Votre groupe sanguin peut-il prédire le diabète ? Une vaste étude pointe un risque accru pour le groupe B
Le groupe sanguin B serait associé à un risque de diabète de type 2 supérieur de 28 % — seule conclusion solide d'une méta-analyse de 51 études publiée dans BMC Medicine..
Une vaste étude scientifique, portant sur près de 400 000 participants, a été menée pour explorer un lien possible entre le groupe sanguin d'une personne et son risque de développer un diabète de type 2. Cette recherche, publiée en 2026, s'appuie sur un échantillon suffisamment large pour donner des résultats statistiquement significatifs. Le diabète de type 2 est une maladie chronique où le corps devient résistant à l'insuline, une hormone régulant le taux de sucre dans le sang, ou n'en produit plus assez. L'étude a été réalisée par des chercheurs dont les noms ne sont pas précisés dans l'article, mais elle s'inscrit dans le cadre de travaux épidémiologiques visant à identifier des facteurs de risque non génétiques ou comportementaux pour cette maladie.
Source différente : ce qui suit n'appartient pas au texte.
-- ==== Sys2Proof/Laws/Run.lean ====
section
/-! SUPPORT. The small lemmas of runs: of the machine and of instruction lists. -/

namespace Sys2Proof.Machine

variable {s t : State}

@[simp] theorem runSteps_zero : runSteps 0 s = .next s := rfl

theorem runSteps_succ_of_step (k : Nat) (h : step s = .next t) : runSteps (k + 1) s = runSteps k t := by
  simp [runSteps, h]

/-- Runs compose. -/
theorem runSteps_add (j k : Nat) (h : runSteps j s = .next t) : runSteps (j + k) s = runSteps k t := by
  induction j generalizing s with
  | zero =>
    cases h
    simp
  | succ j ih =>
    rw [runSteps] at h
    rw [Nat.add_right_comm, runSteps]
    split at h <;> simp_all

theorem core_run_next (M : Host.Core) (k : Nat) (x y : M.State) (h : M.step x = .next y) :
    M.run (k + 1) x = M.run k y := by simp [Host.Core.run, h]

theorem core_run_fault (M : Host.Core) (k : Nat) (x : M.State) (f : M.Fault) (h : M.step x = .fault f) :
    M.run (k + 1) x = .fault f := by simp [Host.Core.run, h]

theorem core_run_refused (M : Host.Core) (k : Nat) (x : M.State) (r : M.Refusal) (h : M.step x = .refused r) :
    M.run (k + 1) x = .refused r := by simp [Host.Core.run, h]

/-- `runSteps` is the host's own run of this machine. -/
theorem runSteps_eq_core_run (k : Nat) : runSteps k s = core.run k s := by
  induction k generalizing s with
  | zero => rfl
  | succ k ih =>
    rw [runSteps]
    cases h : step s with
    | next t => exact ih.trans (core_run_next core k s t h).symm
    | fault f => exact (core_run_fault core k s f h).symm
    | refused r => exact (core_run_refused core k s r h).symm

theorem execAll_append (is js : List Instr) (h : execAll is s = .next t) : execAll (is ++ js) s = execAll js t := by
  induction is generalizing s with
  | nil =>
    cases h
    rfl
  | cons i is ih =>
    simp only [execAll, List.cons_append] at h ⊢
    split at h <;> simp_all

end Sys2Proof.Machine
end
Les résultats de l'étude révèlent que les personnes appartenant au groupe sanguin B présentent un risque accru de 11 % de développer un diabète de type 2 par rapport aux autres groupes sanguins. Ce pourcentage correspond à une différence mesurable mais modérée, ce qui signifie que le groupe sanguin n'est qu'un facteur parmi d'autres dans le développement de la maladie. Les groupes sanguins A, AB et O ne montrent pas de différence significative de risque par rapport à une population de référence. Le groupe B est l'un des quatre principaux groupes sanguins humains, déterminés par la présence ou l'absence de certains antigènes à la surface des globules rouges. Ces antigènes peuvent influencer des mécanismes biologiques encore mal compris, comme la réponse inflammatoire ou le métabolisme du glucose.
Les chercheurs n'ont pas encore élucidé les mécanismes exacts expliquant pourquoi le groupe B augmenterait ce risque. Plusieurs hypothèses sont avancées, comme une possible interaction entre les antigènes du groupe B et la sensibilité à l'insuline, ou encore une influence sur la composition du microbiote intestinal, un ensemble de bactéries vivant dans l'intestin qui joue un rôle dans le métabolisme. Une autre piste suggère que les personnes du groupe B pourraient avoir une réponse immunitaire différente, favorisant une inflammation chronique, un facteur connu pour aggraver la résistance à l'insuline. Ces mécanismes restent à confirmer par des recherches complémentaires, car l'étude ne fait que constater une corrélation, pas un lien de cause à effet.
Bien que cette étude mette en lumière un lien entre le groupe sanguin B et le diabète, elle souligne que ce facteur reste mineur comparé à d'autres éléments bien établis. L'âge, le surpoids, le manque d'activité physique et une alimentation déséquilibrée sont des causes majeures du diabète de type 2. Par exemple, une personne en surpoids a un risque multiplié par trois à cinq de développer la maladie. Les chercheurs insistent donc sur l'importance de ne pas surinterpréter ces résultats : le groupe sanguin ne doit pas être considéré comme un diagnostic ou une prédiction fiable du diabète. Il s'agit plutôt d'une piste de recherche pour mieux comprendre les mécanismes sous-jacents de la maladie.
À ce stade, les résultats de cette étude n'ont pas d'application pratique immédiate pour la prévention ou le dépistage du diabète. Les tests sanguins de groupe sanguin ne sont pas utilisés en médecine pour évaluer le risque de diabète, et il n'est pas recommandé de modifier son mode de vie en fonction de son groupe sanguin. Les chercheurs espèrent que ces travaux pourront ouvrir la voie à des études plus approfondies sur les liens entre biologie et maladies métaboliques. Pour l'instant, les recommandations de prévention du diabète restent inchangées : maintenir un poids santé, pratiquer une activité physique régulière et adopter une alimentation équilibrée, riche en fibres et pauvre en sucres raffinés.